Let us first create a directory where to store the file that will be created:
The example that we use is the toy model example from CellNOpt, which is a data set and associated network that have been created in silico. This data and network can be found in the inst/ToyModel directory of this package. The data is read using the function readMIDAS, which as the name states expects a MIDAS formatted CSV file (see the documentation of DataRail and @datarail for more information about that file format).

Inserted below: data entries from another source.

/-- The header of an exchange (Table 10-4) and its counts. -/
def exHeader (c : Collective) (x : Exchange) (source first : Nat) (counts : List Nat) : List Byte :=
  natLE 6 c.step ++ natLE 2 x.layer ++ natLE 2 source ++ natLE 2 counts.length ++ natLE 2 first ++ natLE 2 0 ++
    natLE 4 counts.sum ++ natLE 108 0 ++ counts.flatMap (natLE 4) ++ natLE (128 * ceilDiv counts.length 32 - 4 * counts.length) 0

/-- The block for rank `r` of a dispatch: the rows of each expert it holds, from the own groups. -/
def U.dispatchBlock (c : Collective) (x : Exchange) (own r : Nat) : U (List Byte) := do
  let h := x.held.getD r (0, 0)
  let groups ← U.exNum c 0
  let ebase ← U.exNum c 1
  let es ← (List.range h.2).mapM (fun i => U.exEntry groups ebase (h.1 + i))
  let rows ← es.flatMapM (fun e => U.readVa (c.src + 128 * x.len * e.2) (128 * x.len * e.1))
  return exHeader c x own h.1 (es.map (·.1)) ++ rows

/-- The block for rank `r` of a return: that source's output rows of each expert held here, which `own` ranks. -/
def U.returnBlock (c : Collective) (x : Exchange) (own ownRank n r : Nat) : U (List Byte) := do
  let h := x.held.getD ownRank (0, 0)
  let cs ← (List.range h.2).mapM (fun e => (List.range n).mapM (fun i => U.numVa (x.counts + 4 * (e * n + i)) 4))
  let base := fun e => ((cs.take e).map (fun l => padded l.sum)).sum
  let rows ← (List.range h.2).flatMapM (fun e =>
    let l := cs.getD e []
    U.readVa (c.src + 128 * x.len * (base e + (l.take r).sum)) (128 * x.len * l.getD r 0))
  return exHeader c x own h.1 (cs.map (fun l => l.getD r 0)) ++ rows

/-- The counts and the rows of a block received. -/
def exCounts (b : List Byte) : List Nat :=
  (List.range (leNat ((b.drop 10).take 2))).map (fun i => leNat ((b.drop (128 + 4 * i)).take 4))
def exRows (b : List Byte) : List Byte := b.drop (128 + 128 * ceilDiv (leNat ((b.drop 10).take 2)) 32)

/-- The rows of expert `e` in a block. -/
def exRowsOf (x : Exchange) (b : List Byte) (e : Nat) : List Byte :=
  ((exRows b).drop (128 * x.len * ((exCounts b).take e).sum)).take (128 * x.len * (exCounts b).getD e 0)

/-- The rank that sent row `i` of a group whose counts by rank are given. -/
def exSource : List Nat → Nat → Nat → Nat
  | [], _, r => r
  | n :: l, i, r => if i < n then r else exSource l (i - n) (r + 1)

/-- What a dispatch writes at its receiver: the groups' rows, padded; the group table; and the counts by source. The first token beyond PLAN is
known where this module is its source; no header says which token of another source it is: `token` is free (log 16). -/
def State.dispatchWrites (s : State) (c : Collective) (x : Exchange) (token : Nat) : List (Nat × List Byte) :=
  let ms := s.members c.group
  let bs := ms.map (fun i => c.dataOf i false)
  let h := x.held.getD (s.collRank c) (0, 0)
  let cs := (List.range h.2).map (fun e => bs.map (fun b => (exCounts b).getD e 0))
  let first := fun e => ((cs.take e).map (fun l => padded l.sum)).sum
  (List.range h.2).flatMap (fun e =>
    let l := cs.getD e []
    let n := l.sum
    let rows := bs.flatMap (fun b => exRowsOf x b e)
    let more := decide (x.plan < n)
    let src := exSource l x.plan 0
    let tok := if src = s.collRank c then (x.tokens.getD e []).getD (x.plan - (l.take src).sum) 0 else token
    [(c.dst + 128 * x.len * first e, rows ++ natLE (128 * x.len * (padded n - n)) 0),
     (x.groups + 128 * e, natLE 4 n ++ natLE 2 (if n = 0 then 0 else 0xFFFF) ++ natLE 2 (x.sid + e) ++ natLE 4 (first e) ++
        natLE 4 (padded n) ++ natLE 2 (h.1 + e) ++ natLE 2 (if more then ms.getD src 0 else 0xFFFF) ++
        natLE 4 (if more then tok else 2 ^ 32 - 1) ++ natLE 104 0),
     (x.counts + 4 * (e * bs.length), l.flatMap (natLE 4))])

/-- What a return writes at the source: each row where the own PERM placed it. -/
def State.returnWrites (s : State) (c : Collective) (x : Exchange) : List (Nat × List Byte) :=
  let ms := s.members c.group
  (List.range ms.length).flatMap (fun r =>
    let b := c.dataOf (ms.getD r 0) false
    let h := x.held.getD r (0, 0)
    (List.range h.2).map (fun e =>
      (c.dst + 128 * x.len * ((x.firsts.find? (·.1 == h.1 + e)).map (·.2)).getD 0, exRowsOf x b e)))

/-! ## The handover -/

/-- The block that the member of rank `r` receives in the first phase (Table 13-8). -/
def U.block (c : Collective) (ex : Option Exchange) (own ownRank n r : Nat) : U (List Byte) :=
  match c.kind with
  | 0 => if ownRank = c.peer then U.readVa c.src (128 * c.len) else pure []
  | 1 => U.readVa c.src (128 * c.len)
  | 2 => U.readVa (c.src + 128 * (c.len / n) * r) (128 * (c.len / n))
  | 3 => U.readVa (c.src + 128 * (c.len / n) * r) (128 * (c.len / n))
  | 4 => match ex with
    | some x => if c.mode = 1 then U.dispatchBlock c x own r else U.returnBlock c x own ownRank n r
    | none => do
      let cs ← (List.range n).mapM (fun i => U.numVa (c.cnts + 4 * i) 4)
      U.readVa (c.src + 128 * (cs.take r).sum) (128 * cs.getD r 0)
  | 5 => U.readVa c.src (128 * c.len)
  | _ => pure []

/-- The base of a partition's staging area (R327). -/
def State.stageBase (s : State) (p : Nat) : Nat :=
  s.fld (Reg.MSH_P_STAGE_LO.BASE p) * 2 ^ 26 + s.fld (Reg.MSH_P_STAGE_HI.BASE p) * 2 ^ 32

/-- The bytes that a staged contribution takes: a packet's header and its data. -/
def Contribution.size (x : Contribution) : Nat := 32 + x.data.length

/-- The place in its partition's staging area of a contribution that is to be staged: the first that is free, if there is room (log 51). -/
def State.stagePlace (s : State) (x : Contribution) : Option Nat :=
  let l := s.staging.filter (·.part == x.part)
  (0 :: l.map (fun y => y.place + y.size)).find? (fun a =>
    decide (a + x.size ≤ 2 ^ 26) && l.all (fun y => decide (a + x.size ≤ y.place) || decide (y.place + y.size ≤ a)))

/-- A contribution is written into the staging area, in the own hot tier (R327): its source, EPOCH and mark, STEP, SEQ, the place and the
length of its data in 32 bytes, and the data (log 51). -/
def State.stage (s : State) (x : Contribution) (at_ : Nat) : State :=
  let a := (s.stageBase x.part + at_) % 2 ^ 54
  let d := natLE 2 x.source ++ natLE 1 x.epoch ++ natLE 1 (ofBool x.header) ++ natLE 6 x.step ++ natLE 2 x.seq ++ natLE 8 x.off ++
    natLE 4 x.data.length ++ natLE 8 0 ++ x.data
  let s := (s.pass a d.length true).write a d
  { s with staging := s.staging ++ [{ x with place := at_ }] }

/-- A collective begins: its own part, what was staged for it, and its packets to every member it exchanges data with. -/
def State.launchColl (s : State) (c : Collective) (own : List Byte) (blocks : List (Nat × List Byte)) : State :=
  let mine : Contribution := ⟨c.part, s.ownLogical, c.epoch, c.step, c.seq, false, 0, own, 0⟩
  let early := s.staging.filter (·.key == c.key)
  let s := early.foldl (fun s x => s.pass ((s.stageBase x.part + x.place) % 2 ^ 54) x.size false) s
  let s := { s with
    collectives := s.collectives ++ [{ c with got := mine :: early }]
    staging := s.staging.filter (fun x => !(x.key == c.key)) }
  let s := blocks.foldl (fun s b => (s.sendColl c b.1 true 0 (c.headData b.2.length)).sendBlock c b.1 0 b.2) s
  s.collAdvance c.key
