/-- POWER_SAMPLE (R333): one sample each 128 ticks; the eighth of a Strike gives P(n), which joins the energy count. The sensors run on after a trip
(R345). -/
def powerSample (mv tenMa : Nat) (s : State) : State :=
  let k := s.samplePeriod
  if s.pins.powered = false ∨ s.power.sampled = some k then s
  else
    let s := (s.setReg (Reg.PWR_SENS 28) (BitVec.ofNat 32 (2 ^ 31 + mv))).setReg (Reg.PWR_SENS 29) (BitVec.ofNat 32 (2 ^ 31 + tenMa))
    let l := s.power.ofStrike k ++ [mv * tenMa]
    if l.length < 8 then { s with power := { s.power with sampled := some k, samples := l } }
    else
      let p := meanPower l
      let e := s.power.energyRest + p
      let s := { s with power := { s.power with sampled := some k, samples := [], history := (p :: s.power.history).take 1953, energyRest := e % 100000 } }
      s.add64 Reg.PWR_ENERGY_LO (e / 100000)

/-- Does some sensor from `lo` to `hi` read at or above `v` eighths of a degree? -/
def anyAbove (v : List (BitVec 16)) (lo n : Nat) (limit : Int) : Bool :=
  ((v.drop lo).take n).any (fun x => decide (limit ≤ x.toInt))

/-- A junction sensor at or above `j` °C or an HBM3E sensor at or above `h` °C. -/
def hotter (v : List (BitVec 16)) (j h : Int) : Bool := anyAbove v 0 14 (8 * j) || anyAbove v 14 12 (8 * h)

/-- Every sensor at or below its throttle-end value: none is an eighth of a degree above it. -/
def cooled (v : List (BitVec 16)) : Bool := !(anyAbove v 0 14 (8 * 98 + 1) || anyAbove v 14 12 (8 * 93 + 1))

/-- A condition that comes with an event when it begins. -/
def State.condition (s : State) (f : Field) (now : Bool) (event : Nat) : State :=
  let s' := s.setFlag f now
  if now && !s.flag f then s'.powerEvent event s.tick else s'

/-- TEMPERATURE_SAMPLE: the readings are shown and compared with the thresholds of Table 14-3 (R343, R344). -/
def temperatureSample (v : List (BitVec 16)) (s : State) : State :=
  if s.pins.powered = false then s
  else
    let s := (List.range 28).foldl (fun s n => s.setReg (Reg.PWR_SENS n) (BitVec.ofNat 32 (2 ^ 31 + (v.getD n 0).toNat))) s
    let start := hotter v 100 95
    let s := if start && !s.flag Reg.PWR_STATUS.THROTTLE then { s with power := { s.power with theta := s.power.target } } else s
    let s := if start then s.condition Reg.PWR_STATUS.THROTTLE true 6 else s
    let s : State := { s with power := { s.power with
      recovering := !start && (s.power.recovering || cooled v)
      tjTick := if hotter v 105 100 && !s.power.tjMax then BitVec.ofNat 64 s.tick else s.power.tjTick
      tjMax := hotter v 105 100 || (s.power.tjMax && !cooled v) } }
    let s := s.setFlag Reg.PWR_STATUS.TJ_MAX s.power.tjMax
    let s := s.condition Reg.PWR_STATUS.COOLANT_ALERT (anyAbove v 27 1 (8 * 65)) 8
    s.condition Reg.PWR_STATUS.INLET_HIGH (anyAbove v 26 1 (8 * 40 + 1)) 9

/-! ## Caps, leases and alerts -/

/-- A write of PWR_CAP: a cap write, stamped on arrival (R337). -/
def State.writeCap (s : State) (v : Word) : State :=
  let w := bits v.toNat 0 12
  let s := s.setFld Reg.PWR_CAP.WATTS w
  let now := BitVec.ofNat 64 s.tick
  { s with power := { s.power with
    capStamp := some now
    pendingCaps := s.power.pendingCaps ++ [(now, capWatts w)] } }

/-- LEASE_LAPSE (R340): the first boundary at or after the stamp of the last cap write plus the lease, which is 1,000 Strikes at
the least. -/
def leaseLapse (s : State) : State :=
  match s.power.capStamp with
  | none => s
  | some st =>
    if s.on ∧ s.onBoundary ∧ s.boundary < 2 ∧ s.flag Reg.PWR_STATUS.LEASE_LAPSED = false ∧
        st.toNat + 1024 * max 1000 (s.fld Reg.PWR_LEASE.STRIKES) ≤ s.tick then
      { (s.setFlag Reg.PWR_STATUS.LEASE_LAPSED true).powerEvent 4 s.tick with boundary := 1 }
    else s

/-- ALERT_ASSERT (R340). -/
def alertAssert (s : State) : State :=
  if s.on = false ∨ s.power.alert = true then s
  else { s.setFlag Reg.PWR_STATUS.ALERT true with
    power := { s.power with alert := true, alertPulse := true, alertTick := BitVec.ofNat 64 s.tick } }

/-- ALERT_RELEASE (R340). An alert that its power step has not yet seen still applies at that step. -/
def alertRelease (s : State) : State :=
  if s.on = false ∨ s.power.alert = false then s
  else { s.setFlag Reg.PWR_STATUS.ALERT false with power := { s.power with alert := false } }

/-! ## The power step -/

/-- Cap writes that take effect at a step: those stamped before its boundary (R337). -/
def State.dueCaps (s : State) : List (DWord × Nat) := s.power.pendingCaps.filter (fun c => decide (c.1.toNat < s.tick))

/-- A hard cap that applies (Table 14-1): its value, the kind of the event it brings when it overrides the ramp, and the tick of its
cause. -/
structure HardCap where
  value : Nat
  event : Nat
  cause : Nat

/-- The lower of two caps; the first of equals. -/
def HardCap.least (a b : HardCap) : HardCap := if b.value < a.value then b else a

/-- C_hard(n) with its cause, when the rack cap is `rack` W, written at tick `stamp`. -/
def State.hardCap (s : State) (rack stamp : Nat) : HardCap :=
  let c := ⟨watts rack, 1, stamp⟩
  let c := if s.power.alert || s.power.alertPulse then
    c.least ⟨watts (capWatts (s.fld Reg.PWR_SAFE.ALERT_CAP)), 2, s.power.alertTick.toNat⟩ else c
  if s.power.tjMax then c.least ⟨s.failsafe, 3, s.power.tjTick.toNat⟩ else c

/-- C_soft(n) without the throttle limit. -/
def State.leaseCap (s : State) : Option Nat := if s.flag Reg.PWR_STATUS.LEASE_LAPSED then some s.failsafe else none

/-- The lesser of a number and one that may be absent. -/
def capBy (a : Nat) : Option Nat → Nat
  | none => a
  | some b => min a b

/-- Θ at a step (R344): it falls while a sensor is at or above its throttle start, rises once all are at or below their
throttle-end values, and throttling ends when it reaches the least of the other caps. -/
def State.throttleStep (s : State) (others : Nat) : State :=
  if s.flag Reg.PWR_STATUS.THROTTLE = false then s
  else if s.power.recovering then
    let th := s.power.theta + s.upStep
    if others ≤ th then ((s.setFlag Reg.PWR_STATUS.THROTTLE false).powerEvent 7 s.tick)
    else { s with power := { s.power with theta := th } }
  else if hotter ((List.range 26).map (fun n => (s.reg (Reg.PWR_SENS n)).setWidth 16)) 100 95 then
    { s with power := { s.power with theta := s.power.theta - s.downStep } }
  else s

/-- Bound 2 of R334. -/
def softBound (soft : Option Nat) (p down : Nat) : Option Nat := soft.map (fun c => max c (p - down))

/-- T(n) (R334): the least of the four bounds, by C_hard, C_soft, P(n − 1), the ramp steps and the sum of P over the 1,952 Strikes
before n. -/
def targetOf (hard : Nat) (soft : Option Nat) (p up down sum : Nat) : Nat :=
  let c := capBy hard soft
  capBy (min (min hard (p + up)) (c * 1953 - sum)) (softBound soft p down)

/-- FLOOR_CLIPPED at a step (R339). -/
def State.floorStep (s : State) (c : Nat) : State :=
  let clipped := decide (c < watts (s.fld Reg.PWR_FLOOR.WATTS))
  s.condition Reg.PWR_STATUS.FLOOR_CLIPPED clipped 5

/-- Banking at a step (R342): the Strike that ends is compared with its envelope, and the next envelope is set. -/
def State.bankStep (s : State) (c p t : Nat) : State :=
  let on := s.fld Reg.PWR_BANK.STATE == 2
  let s := if on && decide (p < s.power.envelope) then (s.setFlag Reg.PWR_BANK.SHORT true).powerEvent 10 s.tick else s
  let f := min (watts (s.fld Reg.PWR_FLOOR.WATTS)) c
  { s with power := { s.power with envelope := if on then min t (max f (p - s.downStep)) else 0 } }

/-- The place in the history of the oldest of the last 195 Strikes with P above a cap; none while there are fewer. -/
def oldestAbove (c : Nat) (history : List Nat) : Option Nat :=
  ((List.range history.length).filter (fun i => decide (c < history.getD i 0)))[194]?

/-- Bursts at a step (R341): 195 Strikes of the last 1,953 above C(n) refuse further burst credit until the oldest of them leaves the
window, which is counted in steps. -/
def State.burstStep (s : State) (c : Nat) : State :=
  let s := { s with power := { s.power with burstWait := s.power.burstWait - 1 } }.setFlag Reg.PWR_STATUS.BURST false
  if s.power.burstWait ≠ 0 ∨ s.flag Reg.PWR_CTRL.PEAK_EN = false then s
  else match oldestAbove c s.power.history with
    | none => s
    | some i =>
      let s := (s.satFld Reg.PWR_OVR_CNT.PEAK 1).powerEvent 11 s.tick
      { s with power := { s.power with burstWait := 1953 - i } }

Then, you will need to convert the data into a CNOlist, which is the data structure used in CellNOptR. Please note that this data is already normalised for boolean modelling. If it had not been the case we would have had to normalise the data first to scale it between 0 and 1, which can be done using the normaliseCNOlist function of CellNOptR (see the help of this function for more information about the normalisation procedure). This normalisation procedure is the one used in @julio2009 as implemented in DataRail.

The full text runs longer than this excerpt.